Assignment:
Below are the records; count the lines in which "zeros" occurs and report only that number.

Collected data entries:
- Opening Delimiter -

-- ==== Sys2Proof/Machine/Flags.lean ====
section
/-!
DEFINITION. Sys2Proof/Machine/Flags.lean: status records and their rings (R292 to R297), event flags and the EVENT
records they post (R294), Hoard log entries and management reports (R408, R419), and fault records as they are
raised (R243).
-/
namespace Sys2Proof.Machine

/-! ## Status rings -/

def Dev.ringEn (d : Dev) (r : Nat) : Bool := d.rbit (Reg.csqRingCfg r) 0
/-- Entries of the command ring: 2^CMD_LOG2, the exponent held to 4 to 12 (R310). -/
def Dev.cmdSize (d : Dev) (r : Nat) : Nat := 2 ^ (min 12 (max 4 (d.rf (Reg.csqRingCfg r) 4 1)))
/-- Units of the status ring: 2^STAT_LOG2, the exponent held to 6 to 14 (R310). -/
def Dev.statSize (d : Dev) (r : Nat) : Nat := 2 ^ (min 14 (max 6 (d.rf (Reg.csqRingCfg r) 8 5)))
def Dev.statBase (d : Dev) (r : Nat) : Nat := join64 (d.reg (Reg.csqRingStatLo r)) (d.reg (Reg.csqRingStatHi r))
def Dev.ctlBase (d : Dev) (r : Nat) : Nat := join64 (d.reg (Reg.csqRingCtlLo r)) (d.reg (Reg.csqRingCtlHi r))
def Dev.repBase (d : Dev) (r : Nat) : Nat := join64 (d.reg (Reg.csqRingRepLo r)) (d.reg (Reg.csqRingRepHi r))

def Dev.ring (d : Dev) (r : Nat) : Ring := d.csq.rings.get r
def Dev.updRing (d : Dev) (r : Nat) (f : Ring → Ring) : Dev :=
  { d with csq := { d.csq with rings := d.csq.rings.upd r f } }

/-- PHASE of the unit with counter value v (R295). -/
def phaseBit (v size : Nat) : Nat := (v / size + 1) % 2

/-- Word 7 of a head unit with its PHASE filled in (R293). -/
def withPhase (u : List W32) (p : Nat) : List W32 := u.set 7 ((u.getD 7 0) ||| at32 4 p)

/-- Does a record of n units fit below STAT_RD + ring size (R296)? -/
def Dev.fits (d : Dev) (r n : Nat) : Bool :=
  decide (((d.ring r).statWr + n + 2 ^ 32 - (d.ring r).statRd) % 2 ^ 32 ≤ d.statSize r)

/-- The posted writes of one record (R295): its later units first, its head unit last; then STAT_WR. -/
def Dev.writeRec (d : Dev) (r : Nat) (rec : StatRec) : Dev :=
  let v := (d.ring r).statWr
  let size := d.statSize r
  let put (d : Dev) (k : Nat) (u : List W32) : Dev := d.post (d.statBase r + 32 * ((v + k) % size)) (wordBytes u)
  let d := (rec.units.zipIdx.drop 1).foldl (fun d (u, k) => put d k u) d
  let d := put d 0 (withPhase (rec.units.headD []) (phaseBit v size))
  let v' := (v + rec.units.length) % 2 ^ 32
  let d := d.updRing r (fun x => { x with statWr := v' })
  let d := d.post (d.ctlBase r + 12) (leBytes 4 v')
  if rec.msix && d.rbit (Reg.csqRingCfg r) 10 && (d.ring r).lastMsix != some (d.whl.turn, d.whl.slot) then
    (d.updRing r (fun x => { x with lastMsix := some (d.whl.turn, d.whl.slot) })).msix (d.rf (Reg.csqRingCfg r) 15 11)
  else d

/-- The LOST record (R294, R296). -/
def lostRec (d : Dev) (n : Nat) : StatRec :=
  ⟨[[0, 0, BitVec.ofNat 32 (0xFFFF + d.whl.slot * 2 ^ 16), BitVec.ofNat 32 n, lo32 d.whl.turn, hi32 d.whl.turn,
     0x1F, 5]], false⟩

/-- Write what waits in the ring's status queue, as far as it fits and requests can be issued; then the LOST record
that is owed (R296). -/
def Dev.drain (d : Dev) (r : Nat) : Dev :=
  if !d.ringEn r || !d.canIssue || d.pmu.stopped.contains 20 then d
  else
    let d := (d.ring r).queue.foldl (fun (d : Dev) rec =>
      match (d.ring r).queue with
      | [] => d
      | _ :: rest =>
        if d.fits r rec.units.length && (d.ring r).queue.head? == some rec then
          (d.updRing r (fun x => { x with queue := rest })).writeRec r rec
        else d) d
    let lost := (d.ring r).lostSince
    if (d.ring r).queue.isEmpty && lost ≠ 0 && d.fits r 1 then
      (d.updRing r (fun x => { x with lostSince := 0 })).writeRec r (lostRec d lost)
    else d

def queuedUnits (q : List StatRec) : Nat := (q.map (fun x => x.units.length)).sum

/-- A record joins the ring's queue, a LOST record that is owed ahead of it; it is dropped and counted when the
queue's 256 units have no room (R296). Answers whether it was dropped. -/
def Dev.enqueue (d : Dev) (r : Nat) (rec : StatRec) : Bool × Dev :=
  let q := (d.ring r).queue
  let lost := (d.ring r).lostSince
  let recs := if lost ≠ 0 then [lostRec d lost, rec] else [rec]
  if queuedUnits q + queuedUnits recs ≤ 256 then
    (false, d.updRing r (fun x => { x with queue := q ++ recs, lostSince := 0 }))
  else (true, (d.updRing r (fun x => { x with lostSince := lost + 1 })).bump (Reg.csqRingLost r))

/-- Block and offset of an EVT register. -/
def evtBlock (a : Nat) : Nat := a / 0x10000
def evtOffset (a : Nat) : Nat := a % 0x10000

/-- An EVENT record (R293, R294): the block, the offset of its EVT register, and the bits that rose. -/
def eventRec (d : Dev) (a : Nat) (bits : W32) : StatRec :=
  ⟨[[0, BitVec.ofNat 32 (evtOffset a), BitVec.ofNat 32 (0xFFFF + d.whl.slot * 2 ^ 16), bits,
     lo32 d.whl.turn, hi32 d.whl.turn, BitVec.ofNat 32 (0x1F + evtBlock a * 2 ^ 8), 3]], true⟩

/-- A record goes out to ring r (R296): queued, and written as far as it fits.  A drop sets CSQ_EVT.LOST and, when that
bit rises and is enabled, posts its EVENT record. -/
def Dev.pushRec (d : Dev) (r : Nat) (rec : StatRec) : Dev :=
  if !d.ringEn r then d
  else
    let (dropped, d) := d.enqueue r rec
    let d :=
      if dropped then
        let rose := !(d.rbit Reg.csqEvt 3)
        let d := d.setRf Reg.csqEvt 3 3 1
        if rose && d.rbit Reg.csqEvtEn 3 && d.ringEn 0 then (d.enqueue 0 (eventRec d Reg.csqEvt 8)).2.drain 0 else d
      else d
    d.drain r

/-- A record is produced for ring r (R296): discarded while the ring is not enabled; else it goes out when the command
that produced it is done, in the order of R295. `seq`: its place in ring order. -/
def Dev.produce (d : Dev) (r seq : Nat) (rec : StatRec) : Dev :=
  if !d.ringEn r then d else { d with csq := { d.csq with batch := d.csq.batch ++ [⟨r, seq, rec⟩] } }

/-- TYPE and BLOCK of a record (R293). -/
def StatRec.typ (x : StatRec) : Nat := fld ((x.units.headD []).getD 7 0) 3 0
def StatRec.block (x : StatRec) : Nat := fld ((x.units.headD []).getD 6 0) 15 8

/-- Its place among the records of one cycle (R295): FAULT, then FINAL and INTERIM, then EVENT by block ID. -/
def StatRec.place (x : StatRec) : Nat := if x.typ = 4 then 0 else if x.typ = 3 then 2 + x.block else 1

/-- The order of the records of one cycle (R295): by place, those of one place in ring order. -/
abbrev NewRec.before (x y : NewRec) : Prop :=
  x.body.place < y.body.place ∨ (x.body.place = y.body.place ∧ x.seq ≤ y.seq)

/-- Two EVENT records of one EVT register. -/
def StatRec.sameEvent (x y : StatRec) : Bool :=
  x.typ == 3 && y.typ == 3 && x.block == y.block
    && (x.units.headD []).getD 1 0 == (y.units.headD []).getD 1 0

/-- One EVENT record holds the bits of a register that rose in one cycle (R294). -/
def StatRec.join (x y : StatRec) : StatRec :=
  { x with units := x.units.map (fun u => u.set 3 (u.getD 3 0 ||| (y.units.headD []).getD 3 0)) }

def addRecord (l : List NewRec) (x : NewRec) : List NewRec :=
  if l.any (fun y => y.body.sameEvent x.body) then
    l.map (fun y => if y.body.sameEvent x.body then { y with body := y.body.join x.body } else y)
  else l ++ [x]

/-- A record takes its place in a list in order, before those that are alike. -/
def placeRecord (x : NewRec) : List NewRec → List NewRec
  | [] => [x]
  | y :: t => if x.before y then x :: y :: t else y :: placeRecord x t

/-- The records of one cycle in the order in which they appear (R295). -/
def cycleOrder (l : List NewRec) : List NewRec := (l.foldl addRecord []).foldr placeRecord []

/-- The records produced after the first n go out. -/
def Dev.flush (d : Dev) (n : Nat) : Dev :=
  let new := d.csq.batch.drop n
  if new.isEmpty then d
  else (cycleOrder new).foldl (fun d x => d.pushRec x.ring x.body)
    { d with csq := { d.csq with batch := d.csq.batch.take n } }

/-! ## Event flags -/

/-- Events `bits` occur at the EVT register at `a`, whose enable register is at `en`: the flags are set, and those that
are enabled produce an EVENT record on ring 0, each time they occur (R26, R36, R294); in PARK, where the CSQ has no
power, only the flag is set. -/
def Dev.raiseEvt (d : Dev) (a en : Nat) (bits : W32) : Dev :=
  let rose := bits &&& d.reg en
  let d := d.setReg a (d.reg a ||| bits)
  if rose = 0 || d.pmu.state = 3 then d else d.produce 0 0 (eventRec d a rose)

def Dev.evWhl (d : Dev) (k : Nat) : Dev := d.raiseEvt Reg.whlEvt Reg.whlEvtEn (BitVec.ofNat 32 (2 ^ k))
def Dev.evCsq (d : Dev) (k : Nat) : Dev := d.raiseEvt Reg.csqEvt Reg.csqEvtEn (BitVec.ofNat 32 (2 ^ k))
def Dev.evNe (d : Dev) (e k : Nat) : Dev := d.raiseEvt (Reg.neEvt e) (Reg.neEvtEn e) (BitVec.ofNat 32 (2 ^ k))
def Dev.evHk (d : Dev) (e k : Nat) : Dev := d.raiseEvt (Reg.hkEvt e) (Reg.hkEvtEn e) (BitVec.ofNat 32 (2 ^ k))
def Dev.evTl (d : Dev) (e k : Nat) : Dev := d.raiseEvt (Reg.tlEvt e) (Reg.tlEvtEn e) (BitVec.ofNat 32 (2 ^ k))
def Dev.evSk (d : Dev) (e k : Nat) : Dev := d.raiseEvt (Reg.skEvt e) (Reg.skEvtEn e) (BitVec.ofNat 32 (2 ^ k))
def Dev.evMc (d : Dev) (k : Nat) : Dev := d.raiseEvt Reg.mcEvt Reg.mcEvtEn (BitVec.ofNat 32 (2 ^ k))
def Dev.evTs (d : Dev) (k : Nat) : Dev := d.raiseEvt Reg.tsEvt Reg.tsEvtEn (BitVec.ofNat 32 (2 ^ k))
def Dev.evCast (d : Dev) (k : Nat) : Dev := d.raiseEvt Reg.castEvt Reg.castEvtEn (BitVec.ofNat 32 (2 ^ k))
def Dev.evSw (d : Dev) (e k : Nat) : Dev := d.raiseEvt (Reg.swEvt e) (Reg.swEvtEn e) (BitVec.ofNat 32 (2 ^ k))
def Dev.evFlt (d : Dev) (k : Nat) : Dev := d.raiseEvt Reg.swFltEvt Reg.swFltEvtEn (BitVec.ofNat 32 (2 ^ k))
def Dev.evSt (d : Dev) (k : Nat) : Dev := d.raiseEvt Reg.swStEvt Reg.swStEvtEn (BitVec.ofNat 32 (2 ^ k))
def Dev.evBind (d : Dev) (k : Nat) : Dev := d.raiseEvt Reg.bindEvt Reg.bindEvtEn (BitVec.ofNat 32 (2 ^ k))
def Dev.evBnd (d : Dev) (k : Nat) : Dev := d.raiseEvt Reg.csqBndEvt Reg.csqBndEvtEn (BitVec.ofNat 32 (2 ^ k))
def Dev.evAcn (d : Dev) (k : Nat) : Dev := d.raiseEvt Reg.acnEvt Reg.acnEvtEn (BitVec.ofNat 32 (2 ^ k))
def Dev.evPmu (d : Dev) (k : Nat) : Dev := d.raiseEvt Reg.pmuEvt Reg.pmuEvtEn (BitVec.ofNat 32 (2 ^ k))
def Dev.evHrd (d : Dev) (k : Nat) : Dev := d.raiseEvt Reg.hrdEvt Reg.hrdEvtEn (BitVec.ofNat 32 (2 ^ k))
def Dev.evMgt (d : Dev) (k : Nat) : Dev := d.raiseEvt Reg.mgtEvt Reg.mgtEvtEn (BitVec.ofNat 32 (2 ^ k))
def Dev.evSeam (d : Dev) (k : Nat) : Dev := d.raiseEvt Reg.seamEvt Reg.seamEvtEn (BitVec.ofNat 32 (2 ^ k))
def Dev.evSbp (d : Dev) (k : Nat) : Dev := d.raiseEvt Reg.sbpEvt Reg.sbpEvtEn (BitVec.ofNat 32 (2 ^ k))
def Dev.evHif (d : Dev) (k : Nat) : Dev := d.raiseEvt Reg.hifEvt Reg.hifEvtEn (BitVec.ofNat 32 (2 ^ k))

- Closing Delimiter -
- Opening Delimiter -

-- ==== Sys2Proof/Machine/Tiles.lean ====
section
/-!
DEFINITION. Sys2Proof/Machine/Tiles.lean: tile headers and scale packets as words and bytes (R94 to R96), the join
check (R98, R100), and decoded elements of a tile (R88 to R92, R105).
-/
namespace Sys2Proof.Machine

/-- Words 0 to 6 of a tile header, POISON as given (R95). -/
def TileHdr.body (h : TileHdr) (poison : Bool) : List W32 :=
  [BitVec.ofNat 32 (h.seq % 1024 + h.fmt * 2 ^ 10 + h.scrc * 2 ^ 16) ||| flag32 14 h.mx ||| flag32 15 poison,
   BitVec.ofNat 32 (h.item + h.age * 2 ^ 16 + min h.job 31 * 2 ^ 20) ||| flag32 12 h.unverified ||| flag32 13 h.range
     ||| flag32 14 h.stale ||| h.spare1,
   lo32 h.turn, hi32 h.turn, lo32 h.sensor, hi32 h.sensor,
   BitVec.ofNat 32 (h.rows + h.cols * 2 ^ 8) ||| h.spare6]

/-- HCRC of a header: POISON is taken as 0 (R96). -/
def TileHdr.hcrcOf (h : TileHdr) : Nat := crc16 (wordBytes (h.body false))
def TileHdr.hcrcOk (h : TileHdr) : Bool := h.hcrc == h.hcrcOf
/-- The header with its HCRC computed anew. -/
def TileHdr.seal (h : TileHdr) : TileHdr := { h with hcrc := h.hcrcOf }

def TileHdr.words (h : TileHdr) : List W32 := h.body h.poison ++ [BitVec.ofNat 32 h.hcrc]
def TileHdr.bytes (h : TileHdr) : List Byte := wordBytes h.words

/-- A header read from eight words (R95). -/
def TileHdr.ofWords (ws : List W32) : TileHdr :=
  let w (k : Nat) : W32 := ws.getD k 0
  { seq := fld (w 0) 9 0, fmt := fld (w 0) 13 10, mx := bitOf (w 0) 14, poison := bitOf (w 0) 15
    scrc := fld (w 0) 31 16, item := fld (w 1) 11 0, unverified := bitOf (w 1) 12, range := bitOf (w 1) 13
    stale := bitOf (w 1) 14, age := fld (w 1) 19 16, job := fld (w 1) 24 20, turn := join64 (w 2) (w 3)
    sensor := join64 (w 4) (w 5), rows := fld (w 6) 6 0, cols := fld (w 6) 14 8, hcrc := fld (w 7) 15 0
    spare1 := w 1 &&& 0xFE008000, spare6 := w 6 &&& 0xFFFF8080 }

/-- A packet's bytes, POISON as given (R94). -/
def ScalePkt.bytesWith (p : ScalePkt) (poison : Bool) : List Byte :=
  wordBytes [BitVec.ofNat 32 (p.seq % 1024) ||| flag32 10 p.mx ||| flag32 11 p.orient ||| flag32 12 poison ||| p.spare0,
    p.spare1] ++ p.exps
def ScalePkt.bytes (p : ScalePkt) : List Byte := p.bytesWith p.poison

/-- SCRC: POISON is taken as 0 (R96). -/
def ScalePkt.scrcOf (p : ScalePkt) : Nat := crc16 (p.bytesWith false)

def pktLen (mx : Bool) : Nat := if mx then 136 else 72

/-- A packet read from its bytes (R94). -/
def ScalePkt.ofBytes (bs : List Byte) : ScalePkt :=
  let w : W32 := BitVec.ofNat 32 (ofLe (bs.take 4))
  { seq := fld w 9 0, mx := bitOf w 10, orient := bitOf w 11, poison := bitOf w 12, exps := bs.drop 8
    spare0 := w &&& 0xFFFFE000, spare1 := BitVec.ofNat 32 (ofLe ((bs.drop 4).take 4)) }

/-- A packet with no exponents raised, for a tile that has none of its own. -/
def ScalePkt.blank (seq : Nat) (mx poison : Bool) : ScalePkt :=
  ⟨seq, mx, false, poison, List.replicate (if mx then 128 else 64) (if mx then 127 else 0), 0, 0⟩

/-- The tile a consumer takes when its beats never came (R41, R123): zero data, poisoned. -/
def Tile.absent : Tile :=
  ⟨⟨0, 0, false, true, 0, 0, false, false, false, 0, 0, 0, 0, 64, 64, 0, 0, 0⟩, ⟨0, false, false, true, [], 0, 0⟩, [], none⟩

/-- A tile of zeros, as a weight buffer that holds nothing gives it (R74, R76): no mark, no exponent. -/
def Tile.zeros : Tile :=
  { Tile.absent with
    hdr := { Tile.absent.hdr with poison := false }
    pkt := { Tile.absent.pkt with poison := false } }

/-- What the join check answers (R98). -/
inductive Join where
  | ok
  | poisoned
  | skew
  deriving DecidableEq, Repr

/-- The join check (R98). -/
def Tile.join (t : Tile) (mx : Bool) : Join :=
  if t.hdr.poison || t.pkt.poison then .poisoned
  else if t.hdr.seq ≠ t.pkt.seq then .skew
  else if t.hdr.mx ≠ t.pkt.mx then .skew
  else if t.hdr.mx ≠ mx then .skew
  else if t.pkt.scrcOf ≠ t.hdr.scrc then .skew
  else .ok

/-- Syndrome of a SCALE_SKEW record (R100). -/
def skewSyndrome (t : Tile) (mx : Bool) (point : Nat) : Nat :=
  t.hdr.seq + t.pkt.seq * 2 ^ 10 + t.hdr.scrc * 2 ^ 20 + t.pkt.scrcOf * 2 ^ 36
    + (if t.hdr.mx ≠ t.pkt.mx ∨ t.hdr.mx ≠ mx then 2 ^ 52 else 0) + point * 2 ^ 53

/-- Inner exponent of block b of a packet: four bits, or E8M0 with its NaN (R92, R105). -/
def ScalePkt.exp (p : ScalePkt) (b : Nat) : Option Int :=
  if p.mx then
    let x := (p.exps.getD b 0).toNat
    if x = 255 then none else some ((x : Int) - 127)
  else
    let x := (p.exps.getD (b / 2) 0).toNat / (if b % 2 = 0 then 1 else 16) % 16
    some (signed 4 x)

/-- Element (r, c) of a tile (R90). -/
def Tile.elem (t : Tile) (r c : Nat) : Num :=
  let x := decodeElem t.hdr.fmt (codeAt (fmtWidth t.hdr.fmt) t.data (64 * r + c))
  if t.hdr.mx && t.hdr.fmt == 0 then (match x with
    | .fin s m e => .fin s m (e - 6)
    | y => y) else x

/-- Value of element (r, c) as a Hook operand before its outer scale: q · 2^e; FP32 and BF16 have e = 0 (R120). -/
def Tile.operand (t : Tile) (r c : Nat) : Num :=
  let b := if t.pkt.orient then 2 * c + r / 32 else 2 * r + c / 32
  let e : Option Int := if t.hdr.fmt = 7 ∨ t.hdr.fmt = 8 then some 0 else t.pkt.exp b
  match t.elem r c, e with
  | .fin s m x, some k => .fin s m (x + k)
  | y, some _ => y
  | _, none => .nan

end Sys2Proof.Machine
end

- Closing Delimiter -
- Opening Delimiter -

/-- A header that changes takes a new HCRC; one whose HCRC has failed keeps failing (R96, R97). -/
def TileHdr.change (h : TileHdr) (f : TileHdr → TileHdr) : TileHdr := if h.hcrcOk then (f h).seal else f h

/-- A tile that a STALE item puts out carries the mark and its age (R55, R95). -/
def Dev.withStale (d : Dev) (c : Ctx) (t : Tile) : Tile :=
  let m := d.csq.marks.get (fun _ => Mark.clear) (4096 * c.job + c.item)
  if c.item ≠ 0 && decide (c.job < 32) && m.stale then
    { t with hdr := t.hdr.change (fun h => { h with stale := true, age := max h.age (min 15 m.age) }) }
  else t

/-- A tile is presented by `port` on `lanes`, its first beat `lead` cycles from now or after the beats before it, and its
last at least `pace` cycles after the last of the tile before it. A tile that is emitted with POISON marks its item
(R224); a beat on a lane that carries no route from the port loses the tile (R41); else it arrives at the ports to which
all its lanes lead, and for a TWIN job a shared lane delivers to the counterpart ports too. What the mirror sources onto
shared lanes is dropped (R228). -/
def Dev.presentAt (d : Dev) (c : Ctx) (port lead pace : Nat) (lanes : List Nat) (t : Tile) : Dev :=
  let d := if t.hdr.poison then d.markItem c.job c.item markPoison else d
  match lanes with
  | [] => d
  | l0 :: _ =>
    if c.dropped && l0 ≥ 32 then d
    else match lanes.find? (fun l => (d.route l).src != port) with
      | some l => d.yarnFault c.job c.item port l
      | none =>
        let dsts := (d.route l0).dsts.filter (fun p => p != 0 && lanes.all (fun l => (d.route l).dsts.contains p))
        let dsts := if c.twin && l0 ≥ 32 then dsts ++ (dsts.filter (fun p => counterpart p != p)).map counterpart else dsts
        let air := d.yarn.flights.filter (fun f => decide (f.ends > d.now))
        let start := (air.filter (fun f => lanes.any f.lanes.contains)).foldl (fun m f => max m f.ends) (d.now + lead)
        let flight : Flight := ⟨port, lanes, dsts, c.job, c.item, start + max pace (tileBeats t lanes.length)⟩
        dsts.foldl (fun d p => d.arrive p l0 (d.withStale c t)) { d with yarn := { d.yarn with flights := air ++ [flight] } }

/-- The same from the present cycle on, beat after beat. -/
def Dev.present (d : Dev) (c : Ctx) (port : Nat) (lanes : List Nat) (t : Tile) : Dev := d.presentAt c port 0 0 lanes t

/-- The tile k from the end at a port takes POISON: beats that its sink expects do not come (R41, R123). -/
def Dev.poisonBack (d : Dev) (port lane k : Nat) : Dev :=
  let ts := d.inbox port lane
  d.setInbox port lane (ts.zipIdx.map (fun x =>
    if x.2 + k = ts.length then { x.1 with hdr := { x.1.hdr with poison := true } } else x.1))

- Closing Delimiter -

Task answer:
2